───── Entries shown ─────
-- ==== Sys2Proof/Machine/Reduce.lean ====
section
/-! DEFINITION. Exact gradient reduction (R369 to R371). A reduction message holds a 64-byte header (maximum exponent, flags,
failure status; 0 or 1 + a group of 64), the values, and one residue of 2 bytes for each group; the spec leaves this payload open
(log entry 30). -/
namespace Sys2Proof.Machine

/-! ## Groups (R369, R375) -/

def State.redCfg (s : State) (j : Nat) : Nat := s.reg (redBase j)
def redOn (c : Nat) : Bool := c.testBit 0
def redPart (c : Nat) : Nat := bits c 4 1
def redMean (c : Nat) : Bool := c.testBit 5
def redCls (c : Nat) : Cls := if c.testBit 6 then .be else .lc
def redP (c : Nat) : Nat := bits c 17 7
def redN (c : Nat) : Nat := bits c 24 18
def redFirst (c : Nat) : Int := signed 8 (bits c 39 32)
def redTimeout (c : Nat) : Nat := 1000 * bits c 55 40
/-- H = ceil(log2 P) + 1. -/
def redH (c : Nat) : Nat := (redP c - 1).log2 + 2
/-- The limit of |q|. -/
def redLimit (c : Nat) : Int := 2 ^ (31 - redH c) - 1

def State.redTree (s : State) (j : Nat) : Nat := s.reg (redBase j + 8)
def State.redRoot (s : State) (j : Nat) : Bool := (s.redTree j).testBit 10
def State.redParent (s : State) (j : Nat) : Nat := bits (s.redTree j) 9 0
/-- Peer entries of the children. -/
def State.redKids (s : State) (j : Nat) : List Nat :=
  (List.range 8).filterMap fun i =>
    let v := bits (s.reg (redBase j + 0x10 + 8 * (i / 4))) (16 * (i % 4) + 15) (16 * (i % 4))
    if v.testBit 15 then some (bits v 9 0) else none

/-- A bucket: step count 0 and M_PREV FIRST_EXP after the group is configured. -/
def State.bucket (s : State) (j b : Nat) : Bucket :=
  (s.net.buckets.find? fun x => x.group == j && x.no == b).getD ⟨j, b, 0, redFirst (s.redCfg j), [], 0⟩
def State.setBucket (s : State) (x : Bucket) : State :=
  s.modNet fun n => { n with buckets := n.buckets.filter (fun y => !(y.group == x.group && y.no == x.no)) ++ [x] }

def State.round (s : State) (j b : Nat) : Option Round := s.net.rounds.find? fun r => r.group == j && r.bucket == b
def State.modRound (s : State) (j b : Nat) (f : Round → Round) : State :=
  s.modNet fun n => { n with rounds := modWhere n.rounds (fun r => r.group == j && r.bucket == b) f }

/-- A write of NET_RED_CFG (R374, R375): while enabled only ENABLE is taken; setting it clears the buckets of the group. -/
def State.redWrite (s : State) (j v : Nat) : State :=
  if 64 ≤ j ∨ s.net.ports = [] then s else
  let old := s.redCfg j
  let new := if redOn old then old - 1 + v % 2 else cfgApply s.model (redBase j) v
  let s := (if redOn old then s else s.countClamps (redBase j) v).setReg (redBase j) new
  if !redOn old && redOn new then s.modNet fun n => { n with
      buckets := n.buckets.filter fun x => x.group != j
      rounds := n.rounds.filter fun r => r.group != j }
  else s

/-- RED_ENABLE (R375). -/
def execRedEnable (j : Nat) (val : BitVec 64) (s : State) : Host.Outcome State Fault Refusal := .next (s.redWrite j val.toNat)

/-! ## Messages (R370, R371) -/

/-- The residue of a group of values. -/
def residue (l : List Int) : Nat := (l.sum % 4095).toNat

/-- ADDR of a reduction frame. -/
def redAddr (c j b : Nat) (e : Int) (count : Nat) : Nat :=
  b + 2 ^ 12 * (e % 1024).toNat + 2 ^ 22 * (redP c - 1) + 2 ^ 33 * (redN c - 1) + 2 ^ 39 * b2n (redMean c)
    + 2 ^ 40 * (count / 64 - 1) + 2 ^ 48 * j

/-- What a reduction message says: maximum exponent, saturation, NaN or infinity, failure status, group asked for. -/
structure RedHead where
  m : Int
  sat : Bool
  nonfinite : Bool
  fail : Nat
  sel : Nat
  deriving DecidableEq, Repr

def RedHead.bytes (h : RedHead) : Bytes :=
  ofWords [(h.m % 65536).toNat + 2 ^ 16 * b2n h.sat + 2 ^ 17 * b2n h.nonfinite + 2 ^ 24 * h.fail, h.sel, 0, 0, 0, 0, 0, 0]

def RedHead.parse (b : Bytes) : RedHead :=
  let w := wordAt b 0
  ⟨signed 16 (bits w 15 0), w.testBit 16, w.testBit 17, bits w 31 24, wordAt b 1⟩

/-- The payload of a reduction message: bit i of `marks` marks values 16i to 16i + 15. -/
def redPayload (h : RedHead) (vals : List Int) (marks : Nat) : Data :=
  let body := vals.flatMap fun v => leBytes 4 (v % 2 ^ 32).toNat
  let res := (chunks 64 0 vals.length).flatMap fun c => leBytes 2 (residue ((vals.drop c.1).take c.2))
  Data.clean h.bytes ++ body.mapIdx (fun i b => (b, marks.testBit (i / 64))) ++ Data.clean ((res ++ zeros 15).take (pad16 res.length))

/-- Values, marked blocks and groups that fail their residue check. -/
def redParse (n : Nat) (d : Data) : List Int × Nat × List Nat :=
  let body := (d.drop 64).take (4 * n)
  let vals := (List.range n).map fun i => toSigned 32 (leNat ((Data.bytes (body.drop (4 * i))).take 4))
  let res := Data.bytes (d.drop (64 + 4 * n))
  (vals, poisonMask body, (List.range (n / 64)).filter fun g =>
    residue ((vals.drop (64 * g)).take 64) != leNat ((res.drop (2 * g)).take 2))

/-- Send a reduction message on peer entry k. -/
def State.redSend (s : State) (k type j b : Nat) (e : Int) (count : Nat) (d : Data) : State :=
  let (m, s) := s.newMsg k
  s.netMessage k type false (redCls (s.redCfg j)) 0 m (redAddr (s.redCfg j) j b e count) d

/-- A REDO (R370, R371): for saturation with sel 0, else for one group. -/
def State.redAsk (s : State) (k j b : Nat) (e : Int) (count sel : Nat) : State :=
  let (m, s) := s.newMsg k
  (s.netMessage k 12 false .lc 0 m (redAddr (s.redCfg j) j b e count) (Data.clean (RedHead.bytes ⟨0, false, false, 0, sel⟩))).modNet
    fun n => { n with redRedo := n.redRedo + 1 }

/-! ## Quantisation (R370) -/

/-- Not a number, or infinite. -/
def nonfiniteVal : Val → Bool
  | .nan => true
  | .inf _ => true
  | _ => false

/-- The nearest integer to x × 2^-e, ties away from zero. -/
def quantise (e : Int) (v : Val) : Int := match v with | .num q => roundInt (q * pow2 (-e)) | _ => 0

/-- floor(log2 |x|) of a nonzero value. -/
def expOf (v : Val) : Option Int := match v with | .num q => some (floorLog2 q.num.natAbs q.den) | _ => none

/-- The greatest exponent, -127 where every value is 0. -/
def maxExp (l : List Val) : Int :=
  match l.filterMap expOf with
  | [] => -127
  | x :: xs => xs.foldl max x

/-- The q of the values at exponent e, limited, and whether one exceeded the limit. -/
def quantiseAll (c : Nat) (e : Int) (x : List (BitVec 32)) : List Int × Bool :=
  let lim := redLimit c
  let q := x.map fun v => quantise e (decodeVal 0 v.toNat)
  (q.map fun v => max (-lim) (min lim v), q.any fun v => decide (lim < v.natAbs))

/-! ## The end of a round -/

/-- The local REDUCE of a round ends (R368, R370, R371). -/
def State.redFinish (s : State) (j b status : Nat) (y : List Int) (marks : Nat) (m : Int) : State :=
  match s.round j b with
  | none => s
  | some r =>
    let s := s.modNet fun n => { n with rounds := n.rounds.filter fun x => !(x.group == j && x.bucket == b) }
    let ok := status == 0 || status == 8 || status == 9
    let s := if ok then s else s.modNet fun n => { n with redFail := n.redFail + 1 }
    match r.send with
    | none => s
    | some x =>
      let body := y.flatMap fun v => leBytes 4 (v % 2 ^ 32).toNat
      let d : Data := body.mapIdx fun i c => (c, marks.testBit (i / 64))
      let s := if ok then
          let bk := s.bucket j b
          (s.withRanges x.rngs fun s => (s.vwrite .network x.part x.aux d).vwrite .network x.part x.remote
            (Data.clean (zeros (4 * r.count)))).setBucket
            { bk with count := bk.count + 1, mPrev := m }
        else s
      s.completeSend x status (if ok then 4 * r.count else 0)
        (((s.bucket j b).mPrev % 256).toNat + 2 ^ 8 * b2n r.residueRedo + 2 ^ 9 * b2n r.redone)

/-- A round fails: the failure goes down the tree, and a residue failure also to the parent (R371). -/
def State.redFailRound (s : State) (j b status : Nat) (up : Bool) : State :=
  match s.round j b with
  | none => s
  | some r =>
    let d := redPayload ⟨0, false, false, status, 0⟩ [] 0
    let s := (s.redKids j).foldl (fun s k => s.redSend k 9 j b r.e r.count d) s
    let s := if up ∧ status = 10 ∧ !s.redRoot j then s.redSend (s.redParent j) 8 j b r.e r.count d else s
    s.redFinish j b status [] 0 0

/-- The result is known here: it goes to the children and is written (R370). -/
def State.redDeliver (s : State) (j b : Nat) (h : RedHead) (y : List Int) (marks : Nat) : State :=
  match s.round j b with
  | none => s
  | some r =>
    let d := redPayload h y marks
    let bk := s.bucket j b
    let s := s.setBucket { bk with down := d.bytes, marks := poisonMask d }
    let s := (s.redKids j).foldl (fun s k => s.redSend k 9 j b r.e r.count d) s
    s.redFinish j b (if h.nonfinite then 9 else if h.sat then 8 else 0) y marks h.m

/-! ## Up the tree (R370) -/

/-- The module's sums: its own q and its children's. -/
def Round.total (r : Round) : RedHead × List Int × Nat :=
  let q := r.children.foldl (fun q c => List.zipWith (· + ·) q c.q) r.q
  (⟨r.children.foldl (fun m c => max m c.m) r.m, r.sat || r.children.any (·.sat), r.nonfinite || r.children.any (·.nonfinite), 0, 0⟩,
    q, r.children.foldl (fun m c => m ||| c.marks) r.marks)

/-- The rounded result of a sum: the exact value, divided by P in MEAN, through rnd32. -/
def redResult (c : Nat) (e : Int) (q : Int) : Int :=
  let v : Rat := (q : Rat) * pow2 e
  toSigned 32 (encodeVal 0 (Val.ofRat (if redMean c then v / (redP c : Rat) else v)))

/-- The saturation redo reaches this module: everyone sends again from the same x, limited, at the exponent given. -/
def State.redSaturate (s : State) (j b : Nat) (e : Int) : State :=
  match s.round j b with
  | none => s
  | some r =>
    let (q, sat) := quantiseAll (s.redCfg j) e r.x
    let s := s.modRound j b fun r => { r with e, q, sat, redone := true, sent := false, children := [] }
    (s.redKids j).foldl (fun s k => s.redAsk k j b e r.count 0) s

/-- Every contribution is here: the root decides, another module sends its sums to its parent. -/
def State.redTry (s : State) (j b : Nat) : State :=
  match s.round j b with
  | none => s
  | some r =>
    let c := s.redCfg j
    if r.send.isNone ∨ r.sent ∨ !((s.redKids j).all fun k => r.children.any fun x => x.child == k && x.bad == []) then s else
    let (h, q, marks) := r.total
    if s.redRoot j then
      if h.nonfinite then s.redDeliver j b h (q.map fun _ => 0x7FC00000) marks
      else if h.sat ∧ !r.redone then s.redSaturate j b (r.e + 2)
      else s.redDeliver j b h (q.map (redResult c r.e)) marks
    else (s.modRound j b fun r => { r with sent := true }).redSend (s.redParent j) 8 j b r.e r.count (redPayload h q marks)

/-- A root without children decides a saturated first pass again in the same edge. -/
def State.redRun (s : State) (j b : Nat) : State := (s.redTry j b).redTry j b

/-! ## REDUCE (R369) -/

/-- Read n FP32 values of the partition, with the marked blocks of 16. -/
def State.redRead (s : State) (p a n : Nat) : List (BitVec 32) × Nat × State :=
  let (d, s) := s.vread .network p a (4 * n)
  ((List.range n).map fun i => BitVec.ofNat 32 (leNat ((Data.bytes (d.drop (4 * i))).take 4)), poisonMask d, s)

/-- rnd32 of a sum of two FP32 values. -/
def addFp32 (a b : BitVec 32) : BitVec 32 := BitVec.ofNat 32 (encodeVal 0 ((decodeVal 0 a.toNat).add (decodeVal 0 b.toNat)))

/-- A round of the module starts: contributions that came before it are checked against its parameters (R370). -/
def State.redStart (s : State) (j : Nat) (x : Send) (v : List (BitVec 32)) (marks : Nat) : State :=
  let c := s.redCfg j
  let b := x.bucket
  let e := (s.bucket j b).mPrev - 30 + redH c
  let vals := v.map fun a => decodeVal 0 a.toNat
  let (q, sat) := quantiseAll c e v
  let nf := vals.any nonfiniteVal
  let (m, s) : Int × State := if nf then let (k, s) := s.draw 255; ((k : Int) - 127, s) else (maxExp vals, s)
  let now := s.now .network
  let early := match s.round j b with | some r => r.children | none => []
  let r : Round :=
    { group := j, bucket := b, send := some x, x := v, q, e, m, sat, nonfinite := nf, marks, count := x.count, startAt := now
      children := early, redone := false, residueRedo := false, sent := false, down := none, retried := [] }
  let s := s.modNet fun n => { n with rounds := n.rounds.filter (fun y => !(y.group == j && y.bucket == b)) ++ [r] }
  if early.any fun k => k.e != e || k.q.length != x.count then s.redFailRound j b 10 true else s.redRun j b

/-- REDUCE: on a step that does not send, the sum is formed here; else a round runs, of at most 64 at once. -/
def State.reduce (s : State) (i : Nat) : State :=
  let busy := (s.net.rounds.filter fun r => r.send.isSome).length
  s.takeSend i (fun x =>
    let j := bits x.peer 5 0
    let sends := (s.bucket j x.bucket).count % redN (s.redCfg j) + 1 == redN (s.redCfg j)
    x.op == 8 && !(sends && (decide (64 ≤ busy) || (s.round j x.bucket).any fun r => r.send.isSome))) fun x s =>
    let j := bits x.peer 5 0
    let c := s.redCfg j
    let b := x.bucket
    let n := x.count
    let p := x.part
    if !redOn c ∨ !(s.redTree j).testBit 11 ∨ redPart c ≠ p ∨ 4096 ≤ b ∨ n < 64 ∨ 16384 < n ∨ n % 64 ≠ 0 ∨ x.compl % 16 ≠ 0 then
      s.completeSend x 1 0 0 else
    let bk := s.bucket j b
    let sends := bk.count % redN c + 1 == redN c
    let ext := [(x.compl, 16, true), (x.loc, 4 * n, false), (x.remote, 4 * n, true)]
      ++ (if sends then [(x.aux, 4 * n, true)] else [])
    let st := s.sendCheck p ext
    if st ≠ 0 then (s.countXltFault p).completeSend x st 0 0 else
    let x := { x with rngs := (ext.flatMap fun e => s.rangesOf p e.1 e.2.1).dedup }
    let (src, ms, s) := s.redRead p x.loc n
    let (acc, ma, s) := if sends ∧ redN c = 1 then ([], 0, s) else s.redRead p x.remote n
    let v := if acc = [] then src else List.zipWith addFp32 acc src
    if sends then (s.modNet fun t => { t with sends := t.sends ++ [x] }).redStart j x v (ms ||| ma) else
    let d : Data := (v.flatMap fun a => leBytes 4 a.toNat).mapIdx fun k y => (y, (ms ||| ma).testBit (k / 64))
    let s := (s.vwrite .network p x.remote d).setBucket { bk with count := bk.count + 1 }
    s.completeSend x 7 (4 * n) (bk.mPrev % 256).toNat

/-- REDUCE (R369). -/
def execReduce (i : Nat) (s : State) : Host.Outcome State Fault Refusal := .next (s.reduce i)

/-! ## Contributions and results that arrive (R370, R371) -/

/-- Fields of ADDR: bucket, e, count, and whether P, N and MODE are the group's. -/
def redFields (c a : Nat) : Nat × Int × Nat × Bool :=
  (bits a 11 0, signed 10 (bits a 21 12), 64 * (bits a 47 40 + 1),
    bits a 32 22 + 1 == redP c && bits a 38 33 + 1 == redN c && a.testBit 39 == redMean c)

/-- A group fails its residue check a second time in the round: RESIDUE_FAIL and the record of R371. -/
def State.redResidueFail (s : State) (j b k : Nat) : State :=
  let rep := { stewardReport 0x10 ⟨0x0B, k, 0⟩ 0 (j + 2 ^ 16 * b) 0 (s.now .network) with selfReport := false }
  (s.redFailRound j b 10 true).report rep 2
─────
Work task
Repeat, word for word, the lines above between the line holding "else (s.modRound j" and the line holding "def State.redRun (s", inclusive; omit everything else.

Answer space
    else (s.modRound j b fun r => { r with sent := true }).redSend (s.redParent j) 8 j b r.e r.count (redPayload h q marks)

/-- A root without children decides a saturated first pass again in the same edge. -/
def State.redRun (s : State) (j b : Nat) : State := (s.redTry j b).redTry j b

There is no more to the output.